EXERCISE AIM.
Identify all lines below that hold "hlength" and collect them.

Records from a data collection.

/-- R58, R59, R79, R81, R82, R83, R121: STREAM_COMMIT takes its entries in order, each whole before the next; an entry
that passes removes its OWED item, and the item's kind and result decide the rest. A stream that an earlier entry closed
answers STATE. R79: two extents overlap when their blocks on one bay meet; a listed extent that overlaps is a conflict.
The fields of an entry stand where Table 3.7 has them. R43, R58: the whole batch is BAD_FIELD for a stream number above 7,
then STATE for a CLOSED stream.
That the response of a finish which the commit completes stands before the commit's own answer is the model's choice
(assumption 20). -/
def Obligations.StreamCommit : Prop :=
  (∀ (s : State) (r : Request), Offered s .streamCommit r → Changeable s →
    RefusedFirst .streamCommit s r
      [(7 < r.aux.toNat, .badField), ((s.stream r.aux.toNat).state = .closed, .state)])
  ∧ (∀ (s : State) (r : Request) (i : Nat), Offered s .streamCommit r → Changeable s → r.aux.toNat = i → i < 8 →
    (s.stream i).state ≠ .closed →
    let t := commitEntries i r.entries [] s.quiet
    Answers .streamCommit s r (if r.whole then .ok else .broken) (le 2 t.1.length ++ t.1.map Status.code) t.2)
  ∧ (∀ (s : State) (i : Nat) (e : List Byte) (es : List (List Byte)) (sts : List Status),
    commitEntries i [] sts s = (sts, s)
      ∧ commitEntries i (e :: es) sts s =
          commitEntries i es (sts ++ [(commitEntry i (CommitEntry.ofBytes e) s).1]) (commitEntry i (CommitEntry.ofBytes e) s).2)
  ∧ (∀ (ordinal result bay block : Nat) (check : List Byte),
    ordinal < 4294967296 → result < 256 → bay < 256 → block < 18446744073709551616 →
    CommitEntry.ofBytes (le 4 ordinal ++ le 1 result ++ le 1 bay ++ le 8 block ++ check)
      = { ordinal := ordinal, result := result, bay := bay, block := block })
  ∧ (∀ (l : Loc) (length h : Nat) (old : Option Loc) (d : Digest) (mark : Bool),
    l.extent length = { bay := l.bay, block := l.block, length := length }
      ∧ locateRef l (.priv old length d mark) = .priv (some l) length d mark ∧ locateRef l (.indexed h) = .indexed h)
  ∧ (∀ (a b : Extent), 1 ≤ a.length → 1 ≤ b.length →
    (a.overlaps b = true ↔ a.bay = b.bay ∧ ∃ n, a.block ≤ n ∧ n < a.block + (a.length + 4095) / 4096
      ∧ b.block ≤ n ∧ n < b.block + (b.length + 4095) / 4096))
  ∧ (∀ (rtu : Rtu) (a : Extent),
    rtu.conflicts a = true ↔ ∃ x ∈ rtu.release ++ rtu.deferred.map Deferred.extent, x.overlaps a = true)
  ∧ ∀ (s : State) (i : Nat) (e : CommitEntry) (it : Item), i < 8 →
    let x := s.stream i
    let owed (j : Item) : Bool := match j.kind with | .pending _ => false | _ => true
    let l : Loc := { bay := e.bay, block := e.block }
    let u := s.setStream i { x with outstanding := x.outstanding.filter fun j => !(owed j && decide (j.ordinal = e.ordinal)) }
    (x.state = .closed → commitEntry i e s = (.state, s))
      ∧ (x.state ≠ .closed → (∀ j ∈ x.outstanding, owed j = true → j.ordinal ≠ e.ordinal) →
          commitEntry i e s = (.badField, s))
      ∧ (x.state ≠ .closed → x.outstanding.find? (fun j => owed j && decide (j.ordinal = e.ordinal)) = some it →
          (1 < e.result → commitEntry i e s = (.badField, s))
            ∧ (e.result = 0 → (e.bay ≠ x.bay ∨ 17179869184 ≤ e.block) → commitEntry i e s = (.badField, s))
            ∧ (e.result = 1 ∨ e.result = 0 ∧ e.bay = x.bay ∧ e.block < 17179869184 →
                let fit (length : Nat) : Prop := e.result = 0 ∧ s.rtu.conflicts (l.extent length) = false
                let done (t : State) : Prop :=
                  commitEntry i e s = (.ok, (List.range 8).foldl (fun v k =>
                    if (v.stream k).state = .finishing ∧ (v.stream k).outstanding = [] then completeStream k v else v) t)
                (∀ h, it.kind = .owedNew h →
                    let c := s.chunk h
                    (fit c.length →
                        done (settleHandle h (u.setChunk h { c with state := .present, loc := some l, writer := none })))
                      ∧ (¬ fit c.length →
                        done (haltStream i .writeFailed (refundPayer c.payer c.length
                          (u.setChunk h { c with state := .needsWriter, writer := none, payer := none })))))
                  ∧ (∀ d length, it.kind = .owedPrivate d length →
                    let o := s.object x.object
                    (fit length →
                        done (u.setObject x.object { o with recipe := o.recipe.modify it.ordinal (locateRef l) }))
                      ∧ (¬ fit length → done (haltStream i .writeFailed u)))
                  ∧ ∀ h old, it.kind = .owedRewrite h → (s.chunk h).loc = some old →
                    let c := s.chunk h
                    let fits : Prop := fit c.length ∧ (l.extent c.length).overlaps (old.extent c.length) = false
                    let back := { s.rtu with reserved := s.rtu.reserved - 1 }
                    (fits →
                        let v := { u.setChunk h { c with state := .present, loc := some l, writer := none } with
                          rtu := { back with
                            deferred := s.rtu.deferred ++ [{ extent := old.extent c.length, tag := s.rpb.epoch }] } }
                        done (settleHandle h (makeDeferredCheck v)))
                      ∧ (¬ fits →
                        done (settleHandle h
                          { u.setChunk h { c with state := .damaged, writer := none } with rtu := back }))))

/-- R13, R44, R60, R61, R91, R100: STREAM_FINISH keeps the response and frees the place; with nothing outstanding the
stream completes: the object COMPLETE and a member in the reserved slot, the hold released, the context CLOSED, the
deferred OK sent. R43: a stream number above 7 or a payload is BAD_FIELD, before the stream's state is looked at.
The empty result of STREAM_FINISH (assumption 10) and a STREAM_COMPLETION with nothing to complete (assumption 1) are
the model's choice. -/
def Obligations.StreamFinishAndCompletion : Prop :=
  (∀ (s : State) (r : Request), Offered s .streamFinish r → Changeable s →
    RefusedFirst .streamFinish s r
      [(7 < r.aux.toNat ∨ r.payload ≠ [], .badField), ((s.stream r.aux.toNat).state ≠ .ended, .state)])
  ∧ (∀ (s : State) (r : Request) (i : Nat), Offered s .streamFinish r → Changeable s → r.aux.toNat = i → i < 8 →
    r.payload = [] →
    ((s.stream i).state ≠ .ended → Refused .streamFinish s r .state)
      ∧ ((s.stream i).state = .ended →
          let u := { s.quiet.setStream i { s.stream i with state := .finishing } with
            slc := { s.quiet.slc with
              places := s.slc.places.filter fun p => decide (p.slot ≠ r.slot)
              deferred := put s.slc.deferred i (some (r.tag, r.aux)) } }
          Ends .streamFinish s (if (s.stream i).outstanding = [] then completeStream i u else u)))
  ∧ (∀ (s : State) (i : Fin 8),
      ((s.stream i).state = .finishing → (s.stream i).outstanding = [] →
          Ends (.streamCompletion i) s (completeStream i s.quiet))
        ∧ ((s.stream i).state ≠ .finishing ∨ (s.stream i).outstanding ≠ [] →
          Ends (.streamCompletion i) s s.quiet))
  ∧ (∀ (n : Nat) (l : List Nat), l.Pairwise (· < ·) →
      (insertMember n l).Pairwise (· < ·) ∧ ∀ m, m ∈ insertMember n l ↔ m = n ∨ m ∈ l)
  ∧ ∀ (s : State) (i : Nat), i < 8 →
    let x := s.stream i
    let o := s.object x.object
    let c := s.coll x.collection
    let members := insertMember x.object c.members
    let pages (slots : Nat) := (slots + 63) / 64
    let free := s.oct.freePages + pages (c.members.length + c.reserved) - pages (members.length + (c.reserved - 1))
    let done : State :=
      { s with
        oct :=
          { objects := Table.write Obj.free s.oct.objects x.object { o with state := .complete, length := x.position, holders := 1 }
            colls := Table.write Coll.free s.oct.colls x.collection { c with members := members, reserved := c.reserved - 1 }
            freePages := free }
        bpc := if x.bayHeld = true then s.bpc.release s.slc.settings .stream x.bay else s.bpc
        streams := put s.streams i Stream.closed }
    (slot none s.slc.deferred i = none → completeStream i s = done)
      ∧ ∀ tag aux, slot none s.slc.deferred i = some (tag, aux) →
          completeStream i s =
            { done with slc := { s.slc with
              deferred := put s.slc.deferred i none
              outgoing := s.slc.outgoing ++ [.response none tag aux [0x00#8, 0x23#8]] } }
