@[simp] theorem bayReleaseTaken_frame (r : Request) (s : State) :
    (bayReleaseTaken r s).pending = s.pending ∧ (bayReleaseTaken r s).free = s.free
      ∧ (bayReleaseTaken r s).slc.settings = s.slc.settings ∧ (bayReleaseTaken r s).slc.latched = s.slc.latched
      ∧ (bayReleaseTaken r s).slc.enables = s.slc.enables ∧ (bayReleaseTaken r s).slc.link = s.slc.link
      ∧ (bayReleaseTaken r s).slc.acked = s.slc.acked ∧ (bayReleaseTaken r s).slc.receiver = s.slc.receiver
      ∧ (bayReleaseTaken r s).slc.startCause = s.slc.startCause
      ∧ (bayReleaseTaken r s).slc.linkErrors = s.slc.linkErrors ∧ (bayReleaseTaken r s).slc.breaks = s.slc.breaks
      ∧ (bayReleaseTaken r s).slc.sending = s.slc.sending ∧ (bayReleaseTaken r s).slc.deferred = s.slc.deferred
      ∧ (bayReleaseTaken r s).slc.sleepReq = s.slc.sleepReq ∧ (bayReleaseTaken r s).slc.owed = s.slc.owed
      ∧ (bayReleaseTaken r s).slc.wakeOut = s.slc.wakeOut ∧ (bayReleaseTaken r s).bck = s.bck
      ∧ (bayReleaseTaken r s).clients = s.clients ∧ (bayReleaseTaken r s).streams = s.streams
      ∧ (bayReleaseTaken r s).chunks = s.chunks ∧ (bayReleaseTaken r s).oct = s.oct
      ∧ (bayReleaseTaken r s).rtu = s.rtu ∧ (bayReleaseTaken r s).grants = s.grants
      ∧ (bayReleaseTaken r s).rpb = s.rpb ∧ (bayReleaseTaken r s).bxp = s.bxp ∧ (bayReleaseTaken r s).nwu = s.nwu
      ∧ (bayReleaseTaken r s).tiu = s.tiu := by
  unfold bayReleaseTaken
  simp

@[simp] theorem examineQueue_frame (s : State) :
    (examineQueue s).pending = s.pending ∧ (examineQueue s).free = s.free ∧ (examineQueue s).slc = s.slc
      ∧ (examineQueue s).bck = s.bck ∧ (examineQueue s).clients = s.clients ∧ (examineQueue s).streams = s.streams
      ∧ (examineQueue s).chunks = s.chunks ∧ (examineQueue s).oct = s.oct ∧ (examineQueue s).rtu = s.rtu
      ∧ (examineQueue s).grants = s.grants ∧ (examineQueue s).rpb = s.rpb ∧ (examineQueue s).bxp = s.bxp
      ∧ (examineQueue s).nwu = s.nwu ∧ (examineQueue s).tiu = s.tiu := by
  unfold examineQueue
  simp

@[simp] theorem spinUpDone_frame (i : Nat) (s : State) :
    (spinUpDone i s).pending = s.pending ∧ (spinUpDone i s).free = s.free
      ∧ (spinUpDone i s).slc.settings = s.slc.settings ∧ (spinUpDone i s).slc.enables = s.slc.enables
      ∧ (spinUpDone i s).slc.places = s.slc.places ∧ (spinUpDone i s).slc.link = s.slc.link
      ∧ (spinUpDone i s).slc.acked = s.slc.acked ∧ (spinUpDone i s).slc.receiver = s.slc.receiver
      ∧ (spinUpDone i s).slc.startCause = s.slc.startCause ∧ (spinUpDone i s).slc.linkErrors = s.slc.linkErrors
      ∧ (spinUpDone i s).slc.breaks = s.slc.breaks ∧ (spinUpDone i s).slc.outgoing = s.slc.outgoing
      ∧ (spinUpDone i s).slc.sending = s.slc.sending ∧ (spinUpDone i s).slc.deferred = s.slc.deferred
      ∧ (spinUpDone i s).slc.sleepReq = s.slc.sleepReq ∧ (spinUpDone i s).slc.owed = s.slc.owed
      ∧ (spinUpDone i s).slc.wakeOut = s.slc.wakeOut ∧ (spinUpDone i s).bck = s.bck
      ∧ (spinUpDone i s).clients = s.clients ∧ (spinUpDone i s).streams = s.streams
      ∧ (spinUpDone i s).chunks = s.chunks ∧ (spinUpDone i s).oct = s.oct ∧ (spinUpDone i s).rtu = s.rtu
      ∧ (spinUpDone i s).grants = s.grants ∧ (spinUpDone i s).rpb.epoch = s.rpb.epoch ∧ (spinUpDone i s).bxp = s.bxp
      ∧ (spinUpDone i s).nwu = s.nwu ∧ (spinUpDone i s).tiu = s.tiu := by
  unfold spinUpDone
  simp

@[simp] theorem idleDone_frame (i : Nat) (s : State) :
    (idleDone i s).pending = s.pending ∧ (idleDone i s).free = s.free ∧ (idleDone i s).slc = s.slc
      ∧ (idleDone i s).bck = s.bck ∧ (idleDone i s).clients = s.clients ∧ (idleDone i s).streams = s.streams
      ∧ (idleDone i s).chunks = s.chunks ∧ (idleDone i s).oct = s.oct ∧ (idleDone i s).rtu = s.rtu
      ∧ (idleDone i s).grants = s.grants ∧ (idleDone i s).rpb = s.rpb ∧ (idleDone i s).bpc.queue = s.bpc.queue
      ∧ (idleDone i s).bpc.force = s.bpc.force ∧ (idleDone i s).bxp = s.bxp ∧ (idleDone i s).nwu = s.nwu
      ∧ (idleDone i s).tiu = s.tiu := by
  unfold idleDone
  simp

@[simp] theorem spinDownDone_frame (i : Nat) (s : State) :
    (spinDownDone i s).pending = s.pending ∧ (spinDownDone i s).free = s.free
      ∧ (spinDownDone i s).slc.settings = s.slc.settings ∧ (spinDownDone i s).slc.latched = s.slc.latched
      ∧ (spinDownDone i s).slc.enables = s.slc.enables ∧ (spinDownDone i s).slc.acked = s.slc.acked
      ∧ (spinDownDone i s).slc.startCause = s.slc.startCause ∧ (spinDownDone i s).slc.linkErrors = s.slc.linkErrors
      ∧ (spinDownDone i s).slc.breaks = s.slc.breaks ∧ (spinDownDone i s).slc.wakeOut = s.slc.wakeOut
      ∧ (spinDownDone i s).bck = s.bck ∧ (spinDownDone i s).clients = s.clients
      ∧ (spinDownDone i s).streams = s.streams ∧ (spinDownDone i s).chunks = s.chunks ∧ (spinDownDone i s).oct = s.oct
      ∧ (spinDownDone i s).rtu = s.rtu ∧ (spinDownDone i s).grants = s.grants ∧ (spinDownDone i s).rpb = s.rpb
      ∧ (spinDownDone i s).bxp.cause = s.bxp.cause ∧ (spinDownDone i s).bxp.failures = s.bxp.failures
      ∧ (spinDownDone i s).bxp.phase = s.bxp.phase ∧ (spinDownDone i s).bxp.sleepAcked = s.bxp.sleepAcked
      ∧ (spinDownDone i s).bxp.lastFailure = s.bxp.lastFailure ∧ (spinDownDone i s).bxp.due = s.bxp.due
      ∧ (spinDownDone i s).nwu.mode = s.nwu.mode ∧ (spinDownDone i s).nwu.transmit = s.nwu.transmit
      ∧ (spinDownDone i s).nwu.onWire = s.nwu.onWire ∧ (spinDownDone i s).nwu.templates = s.nwu.templates
      ∧ (spinDownDone i s).tiu = s.tiu := by
  unfold spinDownDone
  simp
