/-- Record arrays canonical and sizes within their bounds. -/
structure State.TablesOk (s : State) : Prop where
  records : s.RecordsOk
  grants : Table.Canonical Grant.free s.grants
  places : s.PlacesOk
  release : s.ReleaseOk
  boxTime : s.bck.boxTime ≤ Config.maxTime
  charges : AllClients Client.ChargeOk s.clients

theorem State.tablesOk_iff (s : State) : s.TablesOk ↔ s.TablesSound ∧ s.SizesSound :=
  ⟨fun ⟨⟨hchunks, hobjects, hcolls⟩, hgrants, ⟨hlength, hnodup⟩, hrelease, htime, hcharges⟩ =>
    ⟨⟨hchunks, hobjects, hcolls, hgrants⟩, by simpa [Slc.slots] using hlength, hnodup, hrelease, htime, hcharges⟩,
   fun ⟨⟨hchunks, hobjects, hcolls, hgrants⟩, hlength, hnodup, hrelease, htime, hcharges⟩ =>
    ⟨⟨hchunks, hobjects, hcolls⟩, hgrants, ⟨by simpa [Slc.slots] using hlength, hnodup⟩, hrelease, htime, hcharges⟩⟩

theorem tablesOk_of_eq (h : s.TablesOk) (hchunks : u.chunks = s.chunks) (hoct : u.oct = s.oct) (hgrants : u.grants = s.grants)
    (hslots : u.slc.slots = s.slc.slots) (hrtu : u.rtu = s.rtu) (hbck : u.bck = s.bck) (hclients : u.clients = s.clients) :
    u.TablesOk where
  records := recordsOk_of_eq h.records hchunks (by rw [hoct]) (by rw [hoct])
  grants := hgrants ▸ h.grants
  places := placesOk_of_slots h.places hslots
  release := releaseOk_of_eq h.release (by rw [hrtu])
  boxTime := hbck ▸ h.boxTime
  charges := hclients ▸ h.charges

theorem tablesOk_powerOn (sense : Vector Bool 4) : (State.powerOn sense).TablesOk where
  records := recordsOk_empty rfl rfl rfl
  grants := ⟨rfl, fun _ hp => by contradiction⟩
  places := placesOk_empty rfl
  release := Nat.zero_le _
  boxTime := Nat.zero_le _
  charges c hc := by simpa [State.powerOn, slot, hc] using Client.chargeOk_free 0

theorem Change.tablesOk {c : Instr} (hchange : Change c s u) (h : s.TablesOk) : u.TablesOk where
  records := hchange.recordsOk h.records
  grants := hchange.grants.canonical h.grants
  places := hchange.placesOk h.places
  release := hchange.releaseOk h.release
  boxTime := hchange.boxTime_le h.boxTime
  charges := hchange.chargesOk h.charges

theorem tablesOk_answer (h : s.TablesOk) (r : Request) (st : Status) (rec : List Byte) (n : Nat) :
    (answer r st rec (s.spend n)).TablesOk :=
  tablesOk_of_eq h rfl rfl rfl (slots_answer r st rec (s.spend n)) rfl rfl rfl

theorem tablesOk_settle (h : u.TablesOk) (v : State) : (settle v u).TablesOk :=
  tablesOk_of_eq h (by simp) (by simp) (by simp) (congrArg (List.map Place.slot) (by simp)) (by simp) (by simp) (by simp)

/-- Where the record arrays stay canonical, a property that the grants keep is kept by a step. -/
theorem step_tablesOk {t : State} {P : Table Grant → Prop} (h : step s = .next t) (hs : s.TablesOk) (hgrants : P s.grants)
    (hempty : P []) (hP : ∀ g g', GrantsBecome g g' → Table.Canonical Grant.free g → P g → P g') :
    t.TablesOk ∧ P t.grants :=
  step_keeps (P := fun v => v.TablesOk ∧ P v.grants) h ⟨hs, hgrants⟩
    (fun _ _ hv => ⟨tablesOk_of_eq hv.1 rfl rfl rfl rfl rfl rfl rfl, hv.2⟩)
    (fun _ hv => ⟨tablesOk_of_eq hv.1 rfl rfl rfl rfl rfl rfl rfl, hv.2⟩)
    (fun sense _ _ => ⟨tablesOk_of_eq (tablesOk_powerOn sense) rfl rfl rfl rfl rfl rfl rfl, hempty⟩)
    (fun _ _ _ hu hv => ⟨hu.tablesOk hv.1, hP _ _ hu.grants hv.1.grants hv.2⟩)
    (fun r st rec n _ hu => ⟨tablesOk_answer hu.1 r st rec n, hu.2⟩)
    (fun v u hu => ⟨tablesOk_settle hu.1 v, by simpa using hu.2⟩)

/-- Settles O59: every change of a command keeps each part, and of the scopes where the arrays are canonical. -/
theorem stepKeepsTablesAndSizes : Obligations.StepKeepsTablesAndSizes := by
  intro s t h htables hsizes
  have hs := s.tablesOk_iff.2 ⟨htables, hsizes⟩
  have ht := (step_tablesOk (P := fun _ => True) h hs trivial trivial fun _ _ _ _ _ => trivial).1
  refine ⟨(t.tablesOk_iff.1 ht).1, (t.tablesOk_iff.1 ht).2, fun hone => ?_⟩
  exact (step_tablesOk (P := OneOfScope) h hs hone (fun _ hp => by contradiction)
    fun _ _ hg hcanonical => hg.oneOfScope hcanonical).2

TASK RESPONSE.
  ⟨fun ⟨⟨hchunks, hobjects, hcolls⟩, hgrants, ⟨hlength, hnodup⟩, hrelease, htime, hcharges⟩ =>
    ⟨⟨hchunks, hobjects, hcolls, hgrants⟩, by simpa [Slc.slots] using hlength, hnodup, hrelease, htime, hcharges⟩,
   fun ⟨⟨hchunks, hobjects, hcolls, hgrants⟩, hlength, hnodup, hrelease, htime, hcharges⟩ =>
    ⟨⟨hchunks, hobjects, hcolls⟩, hgrants, ⟨by simpa [Slc.slots] using hlength, hnodup⟩, hrelease, htime, hcharges⟩⟩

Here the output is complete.